DeepCoder-1.5B-Preview

Property	Value
Base Model	DeepSeek-R1-Distilled-Qwen-1.5B
Training Approach	GRPO+ with Iterative Context Lengthening
License	MIT License
Model URL	huggingface.co/agentica-org/DeepCoder-1.5B-Preview

What is DeepCoder-1.5B-Preview?

DeepCoder-1.5B-Preview is an advanced code reasoning language model that leverages distributed reinforcement learning to enhance code generation capabilities. Fine-tuned from DeepSeek-R1-Distilled-Qwen-1.5B, it demonstrates significant improvements in coding benchmarks, achieving 25.1% on LiveCodeBench (v5) and 73.0% on HumanEval+.

Implementation Details

The model employs an enhanced version of GRPO (GRPO+) combined with iterative context lengthening. The training dataset comprises 24K unique problem-tests pairs from Taco-Verified, PrimeIntellect SYNTHETIC-1, and LiveCodeBench v5.
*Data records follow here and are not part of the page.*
/-- How far a run may read: an offset, and whether it is the run's end. -/
structure Limit where
  off : Nat
  done : Bool
  deriving DecidableEq, Repr
/-- The end of the last event record before the first event at `u` or later, from `pos` on (R307): what lies behind it is
held back. -/
def holdBack (s : State) (n : Nat) (u : Tick) (pos : Nat) : Nat → Nat → Tick → Nat → Limit
  | 0, _, _, last => { off := last, done := false }
  | k + 1, o, t, last =>
    if (spoolOf s n).w ≤ o then { off := last, done := false }
    else
      let v := spoolWord s n o
      let len := recLen v
      if (spoolOf s n).w < o + 4 * len then { off := last, done := false }
      else if isEvent v then
        let t' := t + BitVec.ofNat 64 (fld v 28 0)
        if pos ≤ o && tickGe t' u then { off := last, done := true }
        else holdBack s n u pos k (o + 4) t' (if pos ≤ o + 4 then o + 4 else last)
      else
        let t' := if v ≠ 0xFFFFFFFF ∧ (fld v 31 28 = 8 ∨ fld v 31 28 = 9) then timeAt2 s n (o + 4) else t
        holdBack s n u pos k (o + 4 * len) t' last
/-- The limit of a run that ends at an offset: the first record boundary at or beyond END (R307), so that a record begun before END
is read whole. -/
def offLimit (s : State) (n stop pos : Nat) : Limit :=
  let w := (spoolOf s n).w
  if pageOf (stop - 1) + 4096 ≤ pos then { off := pos, done := true }
  else if w < stop then { off := w, done := false }
  else
    let b := (walk s n (w + 24) (fun p _ _ => decide (stop ≤ p ∨ w ≤ p)) 1025 (pageOf (stop - 1)) (spoolOf s n).run).1
    if b ≤ w then { off := max b pos, done := true } else { off := w, done := false }
/-- How far a run of a slot or an export may read from `pos` (R307). -/
def runLimit (s : State) (n : Nat) (follow endTime : Bool) (stop pos : Nat) : Limit :=
  let w := (spoolOf s n).w
  if follow then { off := w, done := false }
  else if endTime then
    holdBack s n (BitVec.ofNat 64 stop) pos ((w - pageOf pos) / 4 + 1) (pageOf pos) (spoolOf s n).run pos
  else offLimit s n stop pos
/-- The running time of the last record that ends at or before an offset that a reader has reached. -/
def lastRun (s : State) (n o : Nat) : Tick :=
  if o % 4096 = 0 ∧ vOf (spoolOf s n) < o then (walk s n o (fun _ _ _ => false) 1025 (o - 4096) (spoolOf s n).run).2
  else runAt s n o
/-- The synthetic records that a packet begins with (R308, R310). -/
def synWords (s : State) (n : Nat) (x : SlotSt) : List Word :=
  if x.syn = 1 then timeRec n false true x.run
  else if x.syn = 2 then gapRec n 0xB true true x.run (pageBase s n x.pos) 0
  else []
/-- Word 0 of a slot packet (R308). -/
def slotWord0 (n i nsyn : Nat) (last stopped : Bool) : Word :=
  w32 (place 31 1 i + place 30 1 (b2n last) + place 29 1 (b2n stopped) + place 24 3 nsyn + place 0 12 n)
/-- The packet of `k` words from the slot's position (R308). -/
def slotPkt (s : State) (n i k : Nat) (last stopped : Bool) : Packet :=
  let x := slotOf s n i
  let syn := synWords s n x
  let g := posOf (spoolOf s n) x.pos / 512
  { dest := BitVec.ofNat 16 x.tile.toNat, slot := x.slot, op := 0, tag := 0, src := BitVec.ofNat 16 (0x1040 + g), status := 0,
    dom := spoolDom s n, vc := false,
    words := [slotWord0 n i syn.length last stopped, w32 x.pos] ++ syn ++
      (List.range k).map (fun j => spoolWord s n (x.pos + 4 * j)),
    rep := { run := x.runs } }
/-- PACE: the time that `k` words take at PACE × 32 MB/s, counted behind at most 4 KiB of unused time (R308). -/
def paceAfter (x : SlotSt) (now : Tick) (k : Nat) : Tick :=
  if x.pace = 0 then now
  else
    let cost (w : Nat) : Tick := BitVec.ofNat 64 (w * 16000 / x.pace)
    let floor := now - cost 1024
    (if tickLt x.ready floor then floor else x.ready) + cost k
/-- Send a packet of `k` words from slot A or B. -/
def sendSlot (n i k : Nat) (last stopped : Bool) (s : State) : State :=
  let x := slotOf s n i
  let p := slotPkt s n i k last stopped
  let q := x.pos + 4 * k
  let g := posOf (spoolOf s n) x.pos / 512
  let y := { x with pos := q, run := if k = 0 then x.run else lastRun s n q, syn := 0, seg := x.pos / 65536,
                    sent := x.sent ++ [(g, 0)], ready := paceAfter x s.now k }
  send p (tally 4 g 0 (s.setSlot n i y))
/-- The words of a packet are read by a master in a class, each in its slot (R42, R348, R353): whether every one could be. -/
def readOk (n cls master o k : Nat) (s : State) : Bool × State :=
  let x := spoolOf s n
  if k = 0 then (true, s)
  else
    (List.range ((o + 4 * k - 1) / 8 + 1 - o / 8)).foldl (fun (ok, s) j =>
      let (d, s) := readReel cls master (spoolDom s n).val (offAddr x (8 * (o / 8 + j)) / 8) s
      (ok && d.isSome, s)) (true, s)
/-- The stops that wait for a run that has ended without a LAST packet are answered. -/
def endStop (n i : Nat) (s : State) : State :=
  let x := slotOf s n i
  answerStops n i x.runs (s.setSlot n i (fixStops x))
/-- SLOT_PACKET_SEND and SLOT_FLUSH_TIMEOUT (R308, R310, R311): a run that is not held back sends its next packet when it
is full, when it reaches its end or the end of the segment, when it is stopped, or — `flush` — when a FOLLOW slot is at
W. -/
def sendNext (n i : Nat) (flush : Bool) (s : State) : State :=
  let x := slotOf s n i
  if !reading x || !memLive s || s.xng.stopped.contains 192 then s
  else
    let g := posOf (spoolOf s n) x.pos / 512
    let port := portOf s (.mem g) x.tile.toNat
    let free := gateFree s port (spoolDom s n)
    if !free then s.setSlot n i { x with state := 4 }
    else if x.pos / 65536 ≠ x.seg ∧ x.sent.any (fun e => e.2 != 2) then s
    else if x.stops.any (fun e => e.run == x.runs) then
      let s := sendSlot n i 0 true true s
      s.setSlot n i { fixStops (slotOf s n i) with state := 6, last := stOk }
    else if tickLt s.now x.ready then s
    else
      let w := (spoolOf s n).w
      let lim := runLimit s n x.follow x.endTime x.stop x.pos
      let cap := 16 - (synWords s n x).length
      let room := min cap ((65536 - x.pos % 65536) / 4)
      let have_ := (lim.off - x.pos) / 4
      let k := min room have_
      let ends := lim.done && decide (have_ ≤ room)
      if ends || (k == room) || (flush && x.follow && decide (0 < k)) then
        let (ok, s) := readOk n (1 + (spoolDom s n).val) (64 + g) x.pos k s
        if !ok then endStop n i (endRun n i 6 stFault s)
        else
          let s := sendSlot n i k ends false s
          if ends then endRun n i 5 stOk s
          else s.setSlot n i { slotOf s n i with state := if x.follow && x.pos + 4 * k == w then 3 else 2 }
      else s.setSlot n i { x with state := if x.follow && lim.off == w && x.pos == w then 3 else 2 }
/-- SLOT_PACKET_SEND and SLOT_FLUSH_TIMEOUT; while a group that holds the spool wakes, they wait (R364). -/
def slotSend (n i : Nat) (flush : Bool) (s : State) : State :=
  if reading (slotOf s n i) && memLive s then whenAwake n (sendNext n i flush) s else s
def execSlotPacketSend (spool : Fin 2112) (slotB : Bool) (s : State) : Host.Outcome State Fault Refusal :=
  .next (slotSend spool (b2n slotB) false s)
def execSlotFlushTimeout (spool : Fin 2112) (slotB : Bool) (s : State) : Host.Outcome State Fault Refusal :=
  .next (slotSend spool (b2n slotB) true s)
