/-! ## Loads, resets and power (R416–R420) -/

/-- The image's bit for a pin in a bank's register pair. -/
def imageBit (s : State) (r : Reg) (p : Nat) : Bool := bitOf (imageReg s r (bankOfPin p) (p % 48 / 32)) (p % 48 % 32)
/-- F1 pins take the image's output value and enable. -/
def imageFab (p : Nat) (s : State) : State :=
  s.setPin p { pinSt s p with fabOut := imageBit s .pinOut p, fabOe := imageBit s .pinDir p }
/-- A pin, which drives `d` until then, enters its function at I/O or region release (R416, R417): its level detector is armed. -/
def releasePin (d : Bool × Bool) (p : Nat) (s : State) : State :=
  let v := pinCfg s p
  let s := imageFab p (s.setPin p
    { pinSt s p with park := none, out := d.1, oe := d.2, evLevel := keptLevel s p })
  let s := settleRole (fld v 31 29) (fld v 28 25) (fld v 24 21) (freshQd v s)
  let s := match senseOf p with
    | some k => if fld v 31 29 = 2 then startSense k s else s
    | none => s
  rearm p s
/-- Discard the events of a pin that wait for the fabric, counting them lost (R418). -/
def dropPinEvents (p : Nat) (s : State) : State :=
  let n := outstanding s p
  if n = 0 then s
  else
    let s := s.setXing (pinXing p) { xing s (pinXing p) with busy := false, pending := 0, overrun := false }
    losePin p n (s.setPin p { pinSt s p with pulses := 0, oldEvts := [] })
/-- A fabric reset, or a domain reset with `host`, on the pins of the banks that `inBank` names (R418). -/
def resetPins (inBank : Nat → Bool) (host : Bool) (s : State) : State :=
  forEach ((List.range 384).filter (fun p => inBank (bankOfPin p))) (fun p s =>
    let s := if pinFunc s p = 1 then imageFab p s else s
    let s := if host && pinFunc s p == 0 then
        let b := bankOfPin p
        let j := p % 48 / 32
        let put (r : Reg) (s : State) : State :=
          s.setRegP 0 r b j (putBit (s.regP 0 r b j) (p % 48 % 32) (imageBit s r p))
        put .pinDir (put .pinOut s)
      else s
    let s := dropPinEvents p s
    if bitOf (pinEvt s p) 22 then rearm p s else s) s
/-- Pins enter their sleep states (R420); a pin whose SLEEP holds keeps what it drives. Sense capture has stopped (R279). -/
def sleepPins (s : State) : State :=
  let s := forEach ((List.range 384).filter (fun p => fld (pinCfg s p) 13 12 == 3)) (fun p s =>
    let d := drive s p
    s.setPin p { pinSt s p with out := d.1, oe := d.2 }) s
  s.nextFree.onPins (fun x => { x with asleep := true })
/-- Pins take their functions again (R420): an armed level detector whose pin is at its level fires then (R414). -/
def wakePins (s : State) : State :=
  forEach (List.range 384) (fun p s => levelFire p s)
    (s.onPins (fun x => { x with asleep := false, pins := x.pins.map (fun e => (e.1, { e.2 with evLevel := keptLevel s e.1 })) }))
/-- Sense capture stops for Doze or Park: a POWER notice opens in the spools of pins that capture; an edge whose window is open is
discarded and counts for no glitch (R279; DESIGN CHOICE, notes/assumptions/85.md). -/
def stopSenses (s : State) : State :=
  forEach ((List.range 64).filter (fun k => (sense s k).capture)) (fun k s =>
    openGap 4 none none true (2048 + k) (s.setSense k { open_ := none, capture := false })) s
/-- Capture resumes on wake. -/
def wakeSenses (s : State) : State :=
  forEach ((List.range 64).filter (fun k => pinFunc s (pinOfSense k) == 2)) (fun k s =>
    endCauses [4] (2048 + k) (startSense k s)) s

end Sys2Proof.Machine
end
Offline Difficulty Filtering for stable training
Removal of entropy and KL loss components
Overlong Filtering for preserving long-context reasoning
Modified clip high bounds for improved exploration

Core Capabilities

Context length handling up to 64K
Codeforces Rating: 963 (28.5 percentile)
Superior performance compared to base model across multiple benchmarks
Compatible with various serving systems including vLLM, HuggingFace TGI, SGLang, and TensorRT-LLM

Frequently Asked Questions

Q: What makes this model unique?

The model's unique GRPO+ training approach and iterative context lengthening enable superior code generation capabilities while maintaining stability during training. It successfully eliminates common training issues like entropy collapse while achieving strong performance on coding benchmarks.

Q: What are the recommended use cases?

DeepCoder-1.5B-Preview is particularly suited for code generation tasks, problem-solving in competitive programming scenarios, and handling long-context coding challenges. It's ideal for developers needing assistance with complex coding tasks while working within extended context windows.